_Data in this exercise_:
*** Begin section ***
-- ==== Sys2Proof/Machine/Harrow.lean ====
section
/-! DEFINITION. Machine/Harrow.lean: the harrow (R196 to R223): shadow bank and arming, the checks of swap-in, counting,
drains, multiply mode, write-back, the nest, and the mc, mg, mb and mw majors. -/

namespace Sys2Proof.Machine

/-! ### The shadow bank -/

/-- Reset values of the shadow registers (R207). -/
def shadowReset : Vector Word 12 := ({} : Harrow).shadow

/-- Reserved bits of a shadow register are not written (R3, R208 to R210). -/
def shadowMask (n : Nat) : Word :=
  if n = 0 then 0xFFFFFFFFF0000000
  else if n = 3 then 0x00000000FFFFFFE0
  else if n < 6 then 0x00000000FFFFFFFF
  else 0xFFFFFFFFFFFFFFC0

def Harrow.put (h : Harrow) (n : Nat) (v : Word) : Harrow :=
  { h with shadow := h.shadow.setIfInBounds n (v &&& shadowMask n) }

/-- The eight words of a descriptor row (R215). -/
def Harrow.putRow (h : Harrow) (r : Row) : Harrow :=
  [0, 1, 2, 3, 6, 7, 8, 9].zipIdx.foldl (fun h p => h.put p.1 (Row.lane 64 r p.2)) h

/-- Arming (R213): from IDLE with STEPS at 0, the swap-in follows at once; else the shadow bank waits. -/
def Harrow.arm (h : Harrow) (b : ArmBy) : Harrow :=
  { h with
    armed := true, armBy := b, steps := if h.state = .idle then 0 else h.steps
    seen := if h.state = .idle then [] else h.seen }

/-- HSTAT (R213); an operator armed at IDLE reads as RUNNING while its swap-in goes on. -/
def Harrow.hstat (h : Harrow) : Word :=
  let st : Nat := match h.state with
    | .idle => num h.armed
    | .running => 1
    | .stopped => 2
  word (h.steps.toNat * 2 ^ 32 + num (h.armed && h.state != .idle) * 4 + st)

/-! ### What an operator is made of -/

/-- One operand side: its descriptor (R209) and the format register read for it. -/
structure HSide where
  bank  : Nat := 0
  row0  : Nat := 0
  pitch : Nat := 0
  tr    : Bool := false
  col   : Nat := 0
  gen   : Nat := 0
  bf    : BitVec 32 := 0
  deriving DecidableEq, Repr, Inhabited

/-- An operator as swapped in, or the active bank as an mb word reads it. -/
structure HOp where
  a    : HSide := {}
  b    : HSide := {}
  shp  : Word := 0
  wb   : Word := 0
  bfW  : BitVec 32 := 0
  alp  : Word := 0
  gen  : Word := 0
  nst  : List Word := []
  perm : List Nat := []
  deriving DecidableEq, Repr, Inhabited

def hside (w : Word) (bf : BitVec 32) : HSide :=
  { bank := bits w 31 27, row0 := bits w 26 16, pitch := bits w 15 5, tr := bit w 4, col := bits w 3 3, gen := bits w 2 0
    bf := bf }

def HOp.kb (o : HOp) : Nat := bits o.shp 63 48
def HOp.dpb (o : HOp) : Nat := bits o.shp 47 39
def HOp.prec (o : HOp) : Nat := bits o.shp 38 34
def HOp.sqd (o : HOp) : Bool := bit o.shp 33
def HOp.nosc (o : HOp) : Bool := bit o.shp 32
def HOp.acc (o : HOp) : Nat := bits o.shp 31 31
def HOp.ping (o : HOp) : Bool := bit o.shp 30
def HOp.zinit (o : HOp) : Bool := bit o.shp 29
def HOp.wbOn (o : HOp) : Bool := bit o.shp 28
/-- ALPHA's value. -/
def HOp.alpha (o : HOp) : FVal := FFmt.fp32.decode (bits o.alp 31 0)
/-- Levels of the nest: count, and the signed rows of A, B and HWB (R210). -/
def nstCnt (w : Word) : Nat := bits w 63 48
def nstStride (w : Word) (x : Nat) : Int :=
  bitsInt 14 true (if x = 0 then bits w 47 34 else if x = 1 then bits w 33 20 else bits w 19 6)

/-- The operator that a bank of twelve words stands for, under format registers. -/
def hop (bank : Vector Word 12) (bfA bfB bfW : BitVec 32) (perm : List Nat) : HOp :=
  let r (n : Nat) : Word := bank.toList.getD n 0
  { a := hside (r 1) bfA, b := hside (r 2) bfB, shp := r 0, wb := r 3, bfW := bfW, alp := r 4, gen := r 5
    nst := (List.range 6).map (fun i => r (6 + i)), perm := perm }

/-- The PERM index row of a core (R206). -/
def Core.permRow (c : Core) (gen : Word) : List Nat :=
  let lo := c.bankRow (bits gen 31 27) (bits gen 26 16)
  let hi := c.bankRow (bits gen 31 27) (bits gen 26 16 + 1)
  (List.range 64).map (fun p => if p < 32 then rowBits lo (16 * p) 16 else rowBits hi (16 * (p - 32)) 16)

/-- A bank of twelve words read with the core's format registers and index rows as they stand (R35, R212). -/
def Core.readHop (c : Core) (bank : Vector Word 12) : HOp :=
  let r (n : Nat) : Word := bank.toList.getD n 0
  let bf (n : Nat) : BitVec 32 := c.bfmt.toList.getD n 0
  hop bank (bf (bits (r 1) 31 27)) (bf (bits (r 2) 31 27)) (bf (bits (r 3) 31 27)) (c.permRow (r 5))

/-- The running operator. -/
def Harrow.op (h : Harrow) : HOp := hop h.active h.fmtA h.fmtB h.fmtW h.perm

/-! ### Checks (R212, R219) -/

/-- Formats of the sides that read rows. -/
def HOp.reads (o : HOp) : List HSide := [o.a, o.b].filter (fun d => d.gen = 0)
/-- Counting mode: a side that reads rows lies in a block-scaled bank (R196). DEDUCED (assumption 58). -/
def HOp.counting (o : HOp) : Bool := o.reads.any (fun d => efmtBlock (bfEfmt d.bf))
/-- The format of a multiply operator: of the first side that reads rows (R203). -/
def HOp.efmt (o : HOp) : Nat := (o.reads.head?.map (fun d => bfEfmt d.bf)).getD 1
/-- Bytes of a write-back element (R220); 0 for a format it cannot take. -/
def wbBytes (e : Nat) : Nat :=
  if e = 0 ∨ e = 11 ∨ e = 5 then 4 else if e = 10 ∨ e = 9 ∨ e = 3 then 2 else if e = 8 ∨ e = 1 then 1 else 0
def wbFormatOk (bf : BitVec 32) : Bool := wbBytes (bfEfmt bf) != 0 && bfLay bf = 0
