/-- A stream at a fresh start (R69, R132); the a registers of an AP hold free values (assumption 14). -/
def Header.freshStream (h : Header) (ctr : Nat) (e : Eng) : Stream :=
  if h.streams.getLsbD e.num then
    { phase := .live, xk := h.xk.toList.getD e.num 0, vm := if e = .xp then h.vm else 0, pc := h.entry, npc := h.entry
      a := if e = .ap then Vector.ofFn (fun i => Config.freeAddr (ctr + i)) else Vector.replicate 16 0 }
  else {}

/-- A core at a fresh start (R132, R214, R249, R259, R293): everything at its reset value but for its place; monitors that
other cores armed here stand (R234). -/
def bareCore (old : Core) (k : Nat) (t : Seat) : Core :=
  { kernel := some k, gdie := t.die, gclu := t.clu, gcor := t.cor, stg := t.stg, nextOp := old.nextOp
    monitors := old.monitors.filter (fun m => m.who.core != t.pcn) }

/-- A core's streams begin anew: no bank keeps a monitor that they armed before (R233), and no walk of its AP goes on. -/
def State.dropMonitors (s : State) (pcn : Nat) : State :=
  let s := s.dismiss (.ap pcn)
  (List.range 8).foldl (fun s c => s.modCore (pcn / 8 * 8 + c) (fun C =>
    if C.monitors.isEmpty then C else { C with monitors := C.monitors.filter (fun m => m.who.core != pcn) })) s

/-- The rows of a core have been written as its kernel starts, and the monitors armed on them are tested again (R132,
R233). -/
def State.retestCore (s : State) (pcn : Nat) : State :=
  ((s.core pcn).monitors.map (·.row)).dedup.foldl (fun s r => s.retest pcn r) s

/-- Row images written (R92). -/
def writeImages (m : Mem) (rows : List (Nat × List Nat)) : Mem :=
  rows.foldl (fun m r => (r.2.foldl (fun (p : Mem × Nat) b => (Mem.setByte p.1 p.2 (BitVec.ofNat 8 b), p.2 + 1)) (m, r.1)).1) m

/-- A core of a kernel that starts fresh, with its row images and BFMT (R92, R93, R132). -/
def Kernel.freshCore (K : Kernel) (ctr : Nat) (old : Core) (k : Nat) (t : Seat) (rows : List (Nat × List Nat)) : Core :=
  { bareCore old k t with
    ap := K.hdr.freshStream ctr .ap, xp := K.hdr.freshStream ctr .xp, mx := K.hdr.freshStream ctr .mx
    sp := writeImages [] rows
    bfmt := vecOf 32 0 ((List.range 32).map K.hdr.bank) }

/-- The core record of a save that holds group coordinates (R147, R327). -/
def State.recordOf (s : State) (base : Nat) (t : Seat) : Option Nat :=
  let n := (s.load (base + 12) 4).getD 0
  ((List.range n).map (fun i => base + saveHeader + i * saveCoreBytes)).find? (fun a =>
    Mem.num s.mem (a + 2) 1 = t.die && Mem.num s.mem (a + 3) 1 = t.clu && Mem.num s.mem (a + 4) 1 = t.cor
      && Mem.num s.mem (a + 5) 1 = t.stg)
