-- ==== Sys2Proof/Machine/Contexts.lean ====
section
/-! DEFINITION. Machine/Contexts.lean: CXCMD (R320), the commands and states of a context (R319, R321), suspension (R322),
migration (R323 to R326) and import (R327). -/

namespace Sys2Proof.Machine

/-! ### CXCMD -/

/-- The fields of CXCMD that software writes: OP, DST and ASID (R3, R320). -/
def cxcmdMask (w : Word) : Word := w &&& 0x00F7FFFFFFFF0000

/-- CXCMD after a command: ST, with GO while ST is BUSY, and CAUSE (R320). -/
def State.setCxcmd (s : State) (w : Word) (st cause : Nat) : State :=
  { s with cxcmd := cxcmdMask w ||| word (num (st = 1) * 2 ^ 63 + st * 2 ^ 61 + cause * 2 ^ 8) }

/-- A command is under way (R320). -/
def State.cxBusy (s : State) : Bool := bits s.cxcmd 62 61 = 1

/-- ST DONE, and REFUSED with a cause. -/
def State.cxDone (s : State) (w : Word) : State := s.setCxcmd w 2 0
def State.cxRefused (s : State) (w : Word) (cause : Nat) : State := s.setCxcmd w 3 cause

/-- A write of CXCMD without GO: its fields (R320). -/
def State.cxFields (s : State) (w : Word) : State := { s with cxcmd := cxcmdMask w ||| (s.cxcmd &&& 0x600000000000FF00) }

/-- An OP of CXCMD that no command has (R320). -/
def State.cxBadOp (s : State) (w : Word) : State :=
  if s.cxBusy then s else if !(bit w 63) then s.cxFields w else s.cxRefused w 1

/-! ### The record (R319) -/

/-- STATE of R319. -/
def CState.num : CState → Nat
  | .free => 0 | .live => 1 | .suspended => 2 | .precopy => 3 | .stopcopy => 4 | .faulted => 5

/-- Where the record of a context stands. -/
def State.recordAt (s : State) (asid : Nat) : Nat := s.ctxtab.toNat + 64 * asid

/-- A word of main memory that the command complex reads by its address. -/
def State.physWord (s : State) (a : Nat) : Word := Mem.word s.mem ((s.place a).getD a)

/-- Word i of a context's record. -/
def State.recordWord (s : State) (asid i : Nat) : Word := s.physWord (s.recordAt asid + 8 * i)

/-- No reserved bit is set, and ROOT is aligned (R321). DEDUCED (assumption 80). -/
def State.recordOk (s : State) (asid : Nat) : Bool :=
  bits (s.recordWord asid 0) 15 0 = 0 && bits (s.recordWord asid 1) 11 0 = 0 && bits (s.recordWord asid 2) 31 6 = 0
    && bits (s.recordWord asid 5) 63 17 = 0

/-- The migration list: old frame, new frame, size code (R324). -/
def State.migList (s : State) (asid : Nat) : List (Nat × Nat × Nat) :=
  let base := (s.recordWord asid 4).toNat
  (List.range (bits (s.recordWord asid 5) 16 0)).map (fun i =>
    let a := s.physWord (base + 16 * i)
    (bits a 63 16 * 2 ^ 16, bits (s.physWord (base + 16 * i + 8)) 63 16 * 2 ^ 16, bits a 1 0))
*** End section ***
_Task details_:
Exactly the lines from the one containing "def CState.num : CState → Nat" through the final line of the records must appear in your reply, and no others.

_Solution to this task_:
def CState.num : CState → Nat
  | .free => 0 | .live => 1 | .suspended => 2 | .precopy => 3 | .stopcopy => 4 | .faulted => 5

/-- Where the record of a context stands. -/
def State.recordAt (s : State) (asid : Nat) : Nat := s.ctxtab.toNat + 64 * asid

/-- A word of main memory that the command complex reads by its address. -/
def State.physWord (s : State) (a : Nat) : Word := Mem.word s.mem ((s.place a).getD a)

/-- Word i of a context's record. -/
def State.recordWord (s : State) (asid i : Nat) : Word := s.physWord (s.recordAt asid + 8 * i)

/-- No reserved bit is set, and ROOT is aligned (R321). DEDUCED (assumption 80). -/
def State.recordOk (s : State) (asid : Nat) : Bool :=
  bits (s.recordWord asid 0) 15 0 = 0 && bits (s.recordWord asid 1) 11 0 = 0 && bits (s.recordWord asid 2) 31 6 = 0
    && bits (s.recordWord asid 5) 63 17 = 0

/-- The migration list: old frame, new frame, size code (R324). -/
def State.migList (s : State) (asid : Nat) : List (Nat × Nat × Nat) :=
  let base := (s.recordWord asid 4).toNat
  (List.range (bits (s.recordWord asid 5) 16 0)).map (fun i =>
    let a := s.physWord (base + 16 * i)
    (bits a 63 16 * 2 ^ 16, bits (s.physWord (base + 16 * i + 8)) 63 16 * 2 ^ 16, bits a 1 0))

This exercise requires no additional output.